__Task goal__: Once the line holding "have busy : (s.configure.ch.get" is found in the listing below, write it out and each later line exactly, up to and including the one holding "end Sys2Proof.Machine".

════════

/-- Settles O25: the stored values pass every check, and the calculator gives the stored clock again. -/
theorem resumeRestoresConfiguration : Obligations.ResumeRestoresConfiguration := by
  unfold Obligations.ResumeRestoresConfiguration
  intro s hi hv
  have hc := hi.configCoherent hv
  refine ⟨_, exec_configure _, ?_⟩
  rw [configure_of_success hc.wssIs hc.channelsLegal hc.clkDivOf_stored, configureWith_eq]
  exact ⟨rfl, rfl, rfl, (BitVec.ofNat_toNat _ _).trans (BitVec.setWidth_eq _), rfl, rfl, hc.achievedIs.symm, rfl,
    fun d => by cases d <;> exact ⟨rfl, rfl, rfl, rfl⟩, rfl, rfl⟩

/-- Settles O26: `CONFIGURE` writes no Channel record and turns the channels off, and the arm of a running channel is no fresh start. -/
theorem configureLeavesRunningStale : Obligations.ConfigureLeavesRunningStale := by
  unfold Obligations.ConfigureLeavesRunningStale
  intro s t d he hres hr
  obtain rfl := Host.Outcome.next.inj ((exec_configure s).symm.trans he)
  have stale : (s.configure.ch.get d).running = true := by rw [configure_ch]; exact hr
  obtain ⟨_, _, hoff⟩ := configure_of_res hres
  refine ⟨stale, (hoff d).1, fun b l u hu => ?_⟩
  obtain rfl := arm_of_exec_next hu
  exact (arm_chanEn_of_running (s := { s.configure with x0 := b, x1 := l }) stale).trans (hoff d).1

/-- Settles O27: behind the mux no activation finds a bit up, and the buffer still borrowed turns an arm away. -/
theorem configureStallsTransfer : Obligations.ConfigureStallsTransfer := by
  unfold Obligations.ConfigureStallsTransfer
  intro s t d he hres hm _ hb
  obtain rfl := Host.Outcome.next.inj ((exec_configure s).symm.trans he)
  obtain ⟨hv, hcb, hoff⟩ := configure_of_res hres
  have hm' : s.configure.params.spec.statusMasked = true := by rw [s.configure_params]; exact hm
  refine ⟨fun r u hu => ?activation, fun b l hx hl hc => ?arm⟩
  case activation =>
    obtain rfl := Host.Outcome.next.inj ((activate_of_off hm' (fun d => (hoff d).2) r).symm.trans hu)
    refine ⟨by rw [State.enterIrq_ch, configure_ch], rfl, fun e hmem => ?_⟩
    rw [State.enterIrq_trace, List.drop_length] at hmem
    cases hmem
  case arm =>
    have busy : (s.configure.ch.get d).buffer ≠ null := by rw [configure_ch]; exact hb
    rw [exec_armInstr, armCommand_prepared (s := { s.configure with x0 := b, x1 := l }) hv (by rwa [hcb]),
      arm_of_busy (s := { s.configure with x0 := b, x1 := l }) hx hl busy]
    rfl

end Sys2Proof.Machine

/-! ### What event operations and commands write (60_exceptions.md R185, R186) -/

namespace Sys2Proof.Machine

section
variable {s t u : State} {d e : Dir}

theorem EnablesNarrow.trans (h : EnablesNarrow d s t) (k : EnablesNarrow d t u) : EnablesNarrow d s u where
  fifo hu := by
    obtain ⟨ht, hb⟩ := k.fifo hu
    obtain ⟨hs, hb'⟩ := h.fifo ht
    exact ⟨hs, hb.trans hb'⟩
  ovr hu := h.ovr (k.ovr hu)

/-- An activation turns no interrupt enable on (45_dispatch.md R155 item 5). -/
theorem irq_narrow (s : State) (r : BitVec 4) (d : Dir) :
    EnablesNarrow d s ((s.enterIrq r).dispatch (s.status r)) :=
  have entered : EnablesNarrow d s (s.enterIrq r) := .of_same rfl rfl
  entered.trans ((route_narrow _ .tx d _).trans (route_narrow _ .rx d _))
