-- ==== Sys2Proof/Word.lean ====
section
/-!
DEFINITION. The words the spec treats as bits, and two's complement.
-/

namespace Sys2Proof

/-- One byte. -/
abbrev Byte := BitVec 8

/-- The contents of one register, 32-bit registers in the low half (R28). -/
abbrev Word := BitVec 64

/-- The signed value of the low w bits of n, two's complement. -/
def toSigned (w n : Nat) : Int :=
  let m := n % 2 ^ w
  if 2 * m < 2 ^ w then (m : Int) else (m : Int) - (2 ^ w : Nat)

/-- The w-bit two's complement of an integer, as a natural number. -/
def ofSigned (w : Nat) (i : Int) : Nat := (i % ((2 ^ w : Nat) : Int)).toNat

/-- The nearer limit of the range lo to hi. -/
def clampNat (lo hi n : Nat) : Nat := if n < lo then lo else if hi < n then hi else n

/-- The nearer limit of the range lo to hi, on integers. -/
def clampInt (lo hi i : Int) : Int := if i < lo then lo else if hi < i then hi else i

/-- Little-endian bytes of n, `len` of them (R28). -/
def leBytes (len n : Nat) : List Byte := (List.range len).map fun i => BitVec.ofNat 8 (n / 2 ^ (8 * i))

/-- The number that little-endian bytes spell (R28). -/
def ofLeBytes (bs : List Byte) : Nat := bs.foldr (fun b n => b.toNat + 256 * n) 0

end Sys2Proof
end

════════

__Answer box__:
    have busy : (s.configure.ch.get d).buffer ≠ null := by rw [configure_ch]; exact hb
    rw [exec_armInstr, armCommand_prepared (s := { s.configure with x0 := b, x1 := l }) hv (by rwa [hcb]),
      arm_of_busy (s := { s.configure with x0 := b, x1 := l }) hx hl busy]
    rfl

end Sys2Proof.Machine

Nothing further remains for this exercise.